BY-kinases represent a highly conserved family of protein tyrosine kinases unique to bacteria without eukaryotic orthologs. BY-kinases are regulated by oligomerization-enabled transphosphorylation on a C-terminal tyrosine cluster through a process with sparse mechanistic detail. Using the catalytic domain (CD) of the archetypal BY-kinase, Escherichia coli Wzc, and enhanced-sampling molecular dynamics simulations, isothermal titration calorimetry and nuclear magnetic resonance measurements, we propose a mechanism for its activation and nucleotide exchange.

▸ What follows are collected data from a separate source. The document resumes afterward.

-- ==== Sys2Proof/Laws/EffCxl.lean ====
section
/-! SUPPORT. What the commands of the CXL ports do (R358, R367, R391, R412). -/

namespace Sys2Proof.Machine

open Sys2Proof.Safety

theorem cxlOf_same {s t : State} (h : SameCxl s t) (port : Nat) : cxlOf t port = cxlOf s port := by
  unfold SameCxl at h
  simp only [Prod.mk.injEq] at h
  unfold cxlOf
  rw [h.1, h.2]

theorem cxlOf_setCxl (port : Nat) (p : CxlPort) (s : State) : cxlOf (setCxl port p s) port = p := by
  unfold cxlOf setCxl
  split <;> rfl

theorem changeCxl_at (port : Nat) (p : CxlPort) (s : State) : cxlOf (changeCxl port p s) port = p := by
  have h : SameCxl (setCxl port p s) (changeCxl port p s) := by
    unfold changeCxl
    dsimp only
    split
    · exact SameCxl.refl _
    · split
      · exact serveRings_sameCxl (cxlFault_sameCxl (raise_sameCxl _ (SameCxl.refl _)))
      · exact raise_sameCxl _ (SameCxl.refl _)
  rw [cxlOf_same h, cxlOf_setCxl]

theorem changeCxl_event {port : Nat} {p : CxlPort} {s : State} (h : ¬ ((cxlOf s port).rate = p.rate ∧ (cxlOf s port).width = p.width)) :
    eventBit (changeCxl port p s) .cxlPortChanged = true := by
  unfold changeCxl
  dsimp only
  rw [if_neg h]
  split
  · exact (serveRings_grows (cxlFault_grows (Grows.refl _))).bits _ (by simp)
  · simp

theorem perstAssert_effect {port : Nat} {s : State} (h1 : port < 2) :
    Completes (.perstAssert port) s fun t =>
      cxlOf t port = { cxlOf s port with rate := 0, width := 0, perst := true } ∧
      ((cxlOf s port).width ≠ 0 → eventBit t .cxlPortChanged = true) := by
  refine ⟨_, rfl, ?_⟩
  dsimp only
  rw [if_pos h1]
  exact ⟨changeCxl_at _ _ _, fun h => changeCxl_event (by dsimp only; exact fun x => h x.2)⟩

theorem cxlLink_up {port rate width : Nat} {s : State} (h1 : port < 2) (h2 : 2 ≤ s.stw.powerStep)
    (h3 : (cxlOf s port).ideDown = false) (h4 : rate = 1 ∨ rate = 2) (h5 : 0 < width) (h6 : width ≤ 16) :
    Completes (.cxlLinkChange port rate width) s fun t =>
      cxlOf t port = { cxlOf s port with rate := rate, width := width, perst := false } ∧
      ((cxlOf s port).width ≠ width → eventBit t .cxlPortChanged = true) := by
  refine ⟨_, rfl, ?_⟩
  dsimp only
  rw [if_pos (by
    rcases h4 with h4 | h4 <;> simp [h1, h2, h3, h4, h6]), if_neg (by omega)]
  exact ⟨changeCxl_at _ _ _, fun h => changeCxl_event (by dsimp only; exact fun x => h x.2)⟩

theorem cxlLink_down {port rate : Nat} {s : State} (h1 : port < 2) (h2 : 2 ≤ s.stw.powerStep) :
    Completes (.cxlLinkChange port rate 0) s fun t =>
      cxlOf t port = { cxlOf s port with rate := 0, width := 0 } ∧
      ((cxlOf s port).width ≠ 0 → eventBit t .cxlPortChanged = true) := by
  refine ⟨_, rfl, ?_⟩
  dsimp only
  rw [if_pos (by simp [h1, h2]), if_pos rfl]
  exact ⟨changeCxl_at _ _ _, fun h => changeCxl_event (by dsimp only; exact fun x => h x.2)⟩

theorem ideIntegrityFailure_effect {port : Nat} {s : State} (h1 : port < 2) (h2 : (cxlOf s port).live = true) :
    Completes (.ideIntegrityFailure port) s fun t =>
      cxlOf t port = { cxlOf s port with rate := 0, width := 0, ide := false, ideDown := true } ∧
      eventBit t .cxlPortChanged = true := by
  refine ⟨_, rfl, ?_⟩
  dsimp only
  rw [if_pos (by simp [h1, h2])]
  refine ⟨changeCxl_at _ _ _, changeCxl_event ?_⟩
  dsimp only
  intro hx
  have h3 := h2
  unfold CxlPort.live at h3
  simp [hx.2] at h3

theorem cxlLink_barred {port rate width : Nat} {s : State} (h3 : (cxlOf s port).ideDown = true) (h5 : 0 < width) :
    Completes (.cxlLinkChange port rate width) s fun t => t = s := by
  refine ⟨_, rfl, ?_⟩
  dsimp only
  rw [if_neg (by simp [h3, h5])]

end Sys2Proof.Machine
end

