theorem readMem_entered {h : CmdHead} {op : RingOp} {s : State} (hb : bodyOk h = true) (hr : h.ring < 64)
    (hi : (ringOf s h.ring).sqTail < (ringOf s h.ring).size) {a n : Nat} (ha : h.bodyAddr ≤ a)
    (hn : a + n ≤ h.bodyAddr + h.bodyLen) : readMem (enteredState h op s) a n = readMem s a n := by
  rcases Nat.eq_zero_or_pos n with rfl | h0
  · rfl
  · have hz := (ringOf s h.ring).size_le
    have := body_apart (g := ringOf s h.ring) (i := (ringOf s h.ring).sqTail) hb hr (by omega) a n ha hn h0
    refine (readMem_of_mem rfl a n).trans (readMem_writeMem_other ?_)
    rw [entryBytes_length]
    exact this

theorem recordLen_entered {h : CmdHead} {op kop : RingOp} {s : State} (hb : bodyOk h = true) (hr : h.ring < 64)
    (hi : (ringOf s h.ring).sqTail < (ringOf s h.ring).size) :
    recordLen kop h (enteredState h op s) = recordLen kop h s := by
  unfold recordLen
  cases kop <;> try rfl
  dsimp only
  split
  · rw [readMem_entered hb hr hi (by omega) (by omega)]
  · rfl

theorem tabPut_put {α : Type} (k : Nat) (a b : α) (t : Tab α) : Tab.put k a (Tab.put k b t) = Tab.put k a t := by
  induction t with
  | nil => simp [Tab.put]
  | cons x t ih =>
    obtain ⟨i, c⟩ := x
    simp only [Tab.put]
    split
    · simp [Tab.put]
    · split
      · simp [Tab.put]
      · rename_i h1 h2
        simp only [Tab.put, if_neg h1, if_neg h2, ih]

We find that the monomeric Wzc CD preferentially populates states characterized by distortions at its oligomerization interfaces and by catalytic element conformations that allow high-affinity interactions with ADP but not with ATP·Mg 2+ . We propose that oligomer formation stabilizes the intermonomer interfaces and results in catalytic element conformations suitable for optimally engaging ATP·Mg 2+ , facilitating exchange with bound ADP. This sequence of events, oligomerization, i.e., substrate binding, before engaging ATP·Mg 2+ , facilitates optimal autophosphorylation by preventing a futile cycle of ATP hydrolysis.